PM2.5 concentration for Station 1- Station 8

There are spatial changes in the year 2019 due to the haze episode, and to see the difference during the period, interpolation is used to get a better picture based on the map. Spatial interpolation in this study uses Inverse Distance Weighting (IDW) method to interpolate the study area in a month in 2019.
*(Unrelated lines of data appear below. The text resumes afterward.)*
theorem execShedWindowEnd_beat (t : Tai) (s : State) (z : State)
    (h : execShedWindowEnd t s = .next z) : s.sameBeat z := by
  unfold execShedWindowEnd at h
  refine sameBeat_of_meaning (sameBeat_at s t) ?_ h
  simp (disch := (first | assumption | omega | (simp only [Fld.PWR_BRACE_CFG_SHED_MS, Reg.PWR_BRACE_CFG]; omega))) only [quiet_mk, quiet_fold, quiet_ite,
    quiet_foldl, ite_self, Bool.false_eq_true, if_true, if_false, State.setBrace_quiet]

theorem execShrFaultCleared_beat (p : Nat) (code : Nat) (held : Nat) (t : Tai) (s : State) (z : State)
    (h : execShrFaultCleared p code held t s = .next z) : s.sameBeat z := by
  unfold execShrFaultCleared at h
  refine sameBeat_of_meaning (sameBeat_at s t) ?_ h
  simp (disch := (first | assumption | omega | omega)) only [quiet_mk, quiet_fold, quiet_ite, quiet_foldl, ite_self,
    Bool.false_eq_true, if_true, if_false, State.shrClear_quiet]

theorem execShrFaultSet_beat (p : Nat) (code : Nat) (value : Int) (held : Nat) (t : Tai) (s : State) (z : State)
    (h : execShrFaultSet p code value held t s = .next z) : s.sameBeat z := by
  unfold execShrFaultSet at h
  refine sameBeat_of_meaning (sameBeat_at s t) ?_ h
  simp (disch := (first | assumption | omega | omega)) only [quiet_mk, quiet_fold, quiet_ite, quiet_foldl, ite_self,
    Bool.false_eq_true, if_true, if_false, State.shrSet_quiet]

theorem execSlotTooShort_beat (t : Tai) (s : State) (z : State)
    (h : execSlotTooShort t s = .next z) : s.sameBeat z := by
  unfold execSlotTooShort at h
  refine sameBeat_of_meaning (sameBeat_at s t) ?_ h
  simp (disch := (first | assumption | omega | omega)) only [quiet_mk, quiet_fold, quiet_ite, quiet_foldl, ite_self,
    Bool.false_eq_true, if_true, if_false, State.tooShort_quiet]

theorem execSmbSclTimeout_beat (t : Tai) (s : State) (z : State)
    (h : execSmbSclTimeout t s = .next z) : s.sameBeat z := by
  unfold execSmbSclTimeout at h
  refine sameBeat_of_meaning (sameBeat_at s t) ?_ h
  simp (disch := (first | assumption | omega | omega)) only [quiet_mk, quiet_fold, quiet_ite, quiet_foldl, ite_self,
    Bool.false_eq_true, if_true, if_false, State.emit_quiet]

theorem execSnapshotRound_beat (t : Tai) (s : State) (z : State)
    (h : execSnapshotRound t s = .next z) : s.sameBeat z := by
  unfold execSnapshotRound at h
  refine sameBeat_of_meaning (sameBeat_at s t) ?_ h
  simp (disch := (first | assumption | omega | (simp only [Fld.BEAT_STATUS_SLOT_CUR, Reg.BEAT_STATUS]; omega))) only [quiet_mk, quiet_fold, quiet_ite,
    quiet_foldl, ite_self, Bool.false_eq_true, if_true, if_false, State.snapshotRound_quiet]

theorem execStateSkew_beat (unit : Nat) (t : Tai) (s : State) (z : State)
    (h : execStateSkew unit t s = .next z) : s.sameBeat z := by
  unfold execStateSkew at h
  refine sameBeat_of_meaning (sameBeat_at s t) ?_ h
  simp (disch := (first | assumption | omega | omega)) only [quiet_mk, quiet_fold, quiet_ite, quiet_foldl, ite_self,
    Bool.false_eq_true, if_true, if_false, State.skew_quiet]

theorem execSyncReceiptTimeout_beat (t : Tai) (s : State) (z : State)
    (h : execSyncReceiptTimeout t s = .next z) : s.sameBeat z := by
  unfold execSyncReceiptTimeout at h
  refine sameBeat_of_meaning (sameBeat_at s t) ?_ h
  simp (disch := (first | assumption | omega | omega)) only [quiet_mk, quiet_fold, quiet_ite, quiet_foldl, ite_self,
    Bool.false_eq_true, if_true, if_false, State.masterTimeout_quiet]

theorem execSyncTransmit_beat (p : Nat) (edge16 : Nat) (t : Tai) (s : State) (z : State)
    (h : execSyncTransmit p edge16 t s = .next z) : s.sameBeat z := by
  unfold execSyncTransmit at h
  refine sameBeat_of_meaning (sameBeat_at s t) ?_ h
  simp (disch := (first | assumption | omega | (simp only [Fld.TIME_PORTp_LOG_SYNC, Fld.TIME_PORTp_ONE_STEP, Reg.TIME_PORTp]; omega))) only [quiet_mk, quiet_fold, quiet_ite,
    quiet_foldl, ite_self, Bool.false_eq_true, if_true, if_false, State.ptpSend_quiet]

theorem execT1sCollision_beat (k : Nat) (t : Tai) (s : State) (z : State)
    (h : execT1sCollision k t s = .next z) : s.sameBeat z := by
  unfold execT1sCollision at h
  refine sameBeat_of_meaning (sameBeat_at s t) ?_ h
  (repeat' split) <;> first | with_reducible rfl | simp (disch := (first | assumption | omega | (simp only [Reg.T1S_Ss_CNTk]; omega))) only [quiet_mk, quiet_fold, quiet_ite,
    quiet_foldl, ite_self, Bool.false_eq_true, if_true, if_false, State.clearWire_quiet, State.copyFinal_quiet,
    State.count_quiet, State.dropCopy_quiet, State.ethTxDone_quiet, State.raFallback_quiet, State.requeue_quiet,
    State.setSending_quiet]

theorem execT1sPlcaLost_beat (k : Nat) (t : Tai) (s : State) (z : State)
    (h : execT1sPlcaLost k t s = .next z) : s.sameBeat z := by
  unfold execT1sPlcaLost at h
  refine sameBeat_of_meaning (sameBeat_at s t) ?_ h
  simp (disch := (first | assumption | omega | omega)) only [quiet_mk, quiet_fold, quiet_ite, quiet_foldl, ite_self,
    Bool.false_eq_true, if_true, if_false, State.plcaLost_quiet]

theorem execT1sPlcaOk_beat (k : Nat) (t : Tai) (s : State) (z : State)
    (h : execT1sPlcaOk k t s = .next z) : s.sameBeat z := by
  unfold execT1sPlcaOk at h
  refine sameBeat_of_meaning (sameBeat_at s t) ?_ h
  simp (disch := (first | assumption | omega | (simp only [Fld.T1S_Ss_CFG_NODE_ID, Fld.T1S_Ss_CFG_PLCA_EN, Fld.T1S_Ss_STATUS_PLCA_STATUS, Reg.T1S_Ss_CFG, Reg.T1S_Ss_STATUS]; omega))) only [quiet_mk, quiet_fold, quiet_ite,
    quiet_foldl, ite_self, Bool.false_eq_true, if_true, if_false, State.put_quiet, State.raiseOnce_quiet]

theorem execT1sTransmitOpportunity_beat (k : Nat) (t : Tai) (s : State) (z : State)
    (h : execT1sTransmitOpportunity k t s = .next z) : s.sameBeat z := by
  unfold execT1sTransmitOpportunity at h
  refine sameBeat_of_meaning (sameBeat_at s t) ?_ h
  simp (disch := (first | assumption | omega | (simp only [Fld.T1S_Ss_BURST_MAX_BC, Fld.T1S_Ss_CFG_PLCA_EN, Reg.T1S_Ss_BURST, Reg.T1S_Ss_CFG]; omega))) only [quiet_mk, quiet_fold, quiet_ite,
    quiet_foldl, ite_self, Bool.false_eq_true, if_true, if_false, State.setOpportunity_quiet]

theorem execTermMeasurement_beat (n : Nat) (ohm16 : Option Nat) (t : Tai) (s : State) (z : State)
    (h : execTermMeasurement n ohm16 t s = .next z) : s.sameBeat z := by
  unfold execTermMeasurement at h
  refine sameBeat_of_meaning (sameBeat_at s t) ?_ h
  simp (disch := (first | assumption | omega | omega)) only [quiet_mk, quiet_fold, quiet_ite, quiet_foldl, ite_self,
    Bool.false_eq_true, if_true, if_false, State.termTry_quiet]

theorem execThermalRecovery_beat (p : Nat) (t : Tai) (s : State) (z : State)
    (h : execThermalRecovery p t s = .next z) : s.sameBeat z := by
  unfold execThermalRecovery at h
  refine sameBeat_of_meaning (sameBeat_at s t) ?_ h
  simp (disch := (first | assumption | omega | omega)) only [quiet_mk, quiet_fold, quiet_ite, quiet_foldl, ite_self,
    Bool.false_eq_true, if_true, if_false, State.shrClear_quiet]

theorem execThermalShutdown_beat (p : Nat) (t : Tai) (s : State) (z : State)
    (h : execThermalShutdown p t s = .next z) : s.sameBeat z := by
  unfold execThermalShutdown at h
  refine sameBeat_of_meaning (sameBeat_at s t) ?_ h
  simp (disch := (first | assumption | omega | omega)) only [quiet_mk, quiet_fold, quiet_ite, quiet_foldl, ite_self,
    Bool.false_eq_true, if_true, if_false, State.cutCopy_quiet, State.linkDrops_quiet, State.shrSet_quiet]
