-- ==== Sys2Proof/Tests/Slice0.lean ====
section
/-! SUPPORT. Tests of the model on small states, each of one step: the operands at the edge of every check of well-formedness,
expected values taken from the tables and rules named, and for every statement with hypotheses a state and operands that meet
them. -/

namespace Sys2Proof.Tests

open Sys2Proof Sys2Proof.Machine

set_option Elab.async false
set_option linter.unusedTactic false

/-- A state after hand-over, with every register at its reset value. -/
def run : State := { State.reset with glb := { State.reset.glb with phase := .running } }

/-- A PCIe write of all four byte lanes. -/
def acc : Access := { path := 0, be := 15, last := 0, len := 1 }

def accBad : Access := { acc with path := 4 }

def wire (kind : Nat) : Wire :=
  { kind := kind, ide := false, brs := false, rtr := false, esi := false, id := 0x123, af := 0, data := [1#8, 2#8, 3#8] }

def req : Request := { magic := 0x5347, version := 1, seq := 7, count := 1, offset := 0, body := [] }

def nopRead : DescRead := { ring := 63, bytes := none, payload := none }

def noCounts : CsiCounts := { eccCorr := 0, eccDrop := 0, dtDrop := 0, crcLines := 0 }

def announce : Announce := { sender := 7, gmId := 8, prio1 := 1, cls := 2, acc := 3, oslv := 4, prio2 := 5, steps := 6 }

def zeros (n : Nat) : Bytes := List.replicate n 0#8

/-- The next state of an outcome; the state after reset stands for a fault or a refusal. -/
def nxt (o : Host.Outcome State Fault Refusal) : State :=
  match o with
  | .next t => t
  | _ => State.reset

theorem smoke_access : [({ acc with path := 4 } : Access), { acc with be := 16 }, { acc with last := 16 }, { acc with len := 0 }].all (fun a => !a.ok) = true ∧
    ({ path := 3, be := 15, last := 15, len := 1 } : Access).ok = true := by decide

/-! ### Well-formedness: for every check a term at the edge that it takes and one that it refuses -/

theorem smoke_wellformed_1 : ([
    .beatBoundary 65535 0 false [(76, 7)] 0,
    .intakeSlot (some [(0x40, 0), (0x33C, 4294967295)]) [{ ring := 63, bytes := none, payload := none }] 0,
    .commitSlot 0 [0, 47] 0,
    .authenticationSlot [] [(76, 7)] 0,
    .serviceSlot [(3, 0), (6, 0)] [] 0,
    .writebackSlot 0 [4096] [0, 2, 4] [(76, 7)] 0,
    .claimWindow 524287 524287 false 0,
    .beatRealigned 65535 0 0,
    .beatLenArm acc 7 0,
    .beatSlotArm acc 1023 0,
    .beatPeakRead 3 15 4 0,
    .syncReceived 12 0 0 0 0 0 0,
    .announceReceived 12 announce 0,
    .announceTransmit 12 0,
    .syncTransmit 12 0 0,
    .ptpDelayRequest 12 0 0,
    .timeStepToMasterMean acc 0,
    .timeStepByValue acc 0,
    .timeBeaconDue [(76, 7)] 0,
    .captureStart 15 0 0 false,
    .captureStop 15 0 0,
    .timePtpDiscardRead 3 15 0,
    .txFrame 63 [(76, 7)] 0,
    .txNop ({ nopRead with bytes := some [3#8] }) 0,
    .msixCoalescingTimer false 63,
    .msixUnmask 255,
    .txRingEnable 63 0,
    .txRingDisable 63 0,
    .txRingDrained 63 0,
    .rxRingEnable 63 0,
    .rxRingDisable 63 0,
    .routeLookup 76 (wire 0) 0 0,
    .fabCommitGo acc 0,
    .runAheadCopyStart 47 76 [(76, 7)] 0,
    .abortDeadline 76 0,
    .fabRaRearm acc 4095 0,
    .fabRaRearmed 4095 0,
    .canFrameValid 47 (wire 2) 0 0 [(76, 7)] 0,
    .canpProtoExc 47 0,
    .canErrorDetected 47 6 1 false .receiver none none false 0,
    .canArbitrationLost 47 0,
    .canTxStart 47 false 0,
    .canTxComplete 47 0 0 none 0,
    .canpBusOn 47 0 0,
    .canIntegrationDone 47 false 0,
    .canpTxdTimeout 47 1 0,
    .canpTimingGo acc 47 0,
    .canpTimingApply 47 false 0,
    .canPortEnable 47 false 0,
    .canPortDisable 47 0] : List Instr).all (fun c => c.wf == true) = true := by decide +kernel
In 2019, Fig. 6 showed that the concentration of PM2.5 was medium in the Klang Valley from January to July and October to December. Transportation, manufacturing, and many other sectors cause the release of air pollutants in the atmosphere, especially particulate matter, in minimum amounts. Therefore, the concentration of PM2.5 in the atmosphere is at the average between 12–35 (µg/m3) due to the uncontrolled release of the gaseous. In March 2019, from the map (Fig. 6), we can see that the concentration of PM2.5 increased but still on a moderate scale caused by pre-haze. (Zainal et al., 2021) said that pre-hazes were primarily from Malaysia and a minor amount from Sumatra. Open burning, automobile emissions, industrial fires, and agricultural practices, including burning peat lands and rice paddies for replanting, all contribute to Malaysia's haze. From April to July, the concentration of PM2.5 improves better than the previous month. In August, the crisis forest burn in Indonesia started and affected many countries in Southeast Asia (Othman et al., 2022). For Malaysia, during August, there are spatial changes PM2.5 breakpoint from 36.4–42.8 µg/m3. In September, the concentration of PM2.5 was higher and unhealthy based on the breakdown point of PM2.5 concentration from USEPA (Fig. 6). This situation is simultaneous with the heatmap (Fig. 4) which the concentration of PM2.5 is between 65.1–78.6 µg/m3, close to the Unhealthy level from the breakpoint of PM2.5 based on USEPA. The primary source of the increases in PM2.5 concentration was a haze event brought on by agricultural operations in Sumatra, Indonesia before it spread to Malaysia (Zainal et al., 2021).

Fig. 6
figure 6

The spatial interpolation concentration of PM2.5 using Inverse Distant Weighting (IDW) from January to December 2019

5 Conclusion

The results obtained from nonparametric regression analysis indicate that all monitoring stations (S1-S8) exhibit significant findings (p-value < 0.05), leading to the rejection of the null hypothesis. This suggests that there is no discernible relationship between PM2.5 concentration and time. Across all stations, a consistent trend in PM2.5 concentration has been observed over a four-year period. Specifically, the yearly trend records PM2.5 concentrations falling within the Unhealthy stage (35.5–55.4 µg/m3) at the breakpoint defined by USEPA. However, an anomalous trend occurred in 2019, characterized by sudden increases in certain months due to haze episodes. During the Southwest monsoon season (June to September) from 2018 to 2021, PM2.5 concentrations followed a seasonal pattern. Conversely, concentrations dropped during the wet season (November to March, known as the northeast monsoon) and the Inter-monsoon seasons (April to May). Analyzing temporal changes in 2019, most stations fell into the moderate category based on the PM2.5 breakdown point in the Air Pollutant Index (API) for a specific period. Notably, September 2019 exhibited unhealthy readings according to the monthly heat map spanning 2018 to 2021. Urban areas generally experience higher PM2.5 levels due to increased human activities and development. The Putrajaya station stands out with a high PM2.5 concentration breakpoint (78.6 µg/m3) compared to other stations. Leveraging Inverse Distance Weighting (IDW), the provided map highlights PM2.5 concentrations in the area, particularly emphasizing higher levels (indicated by red color) during September 2019 compared to other months. It’s important to note that data collection for PM2.5 concentration began only in July 2017, resulting in a constrained study period with relatively short data duration. To enhance accuracy and expand the study’s scope, extending the time period for future research is recommended. Overall, examining the temporal and spatial trends in PM2.5 concentrations in the Klang Valley is important for public policy, environmental sustainability, and international efforts to combat air pollution and climate change, in addition to being vital for the health and welfare of the local population.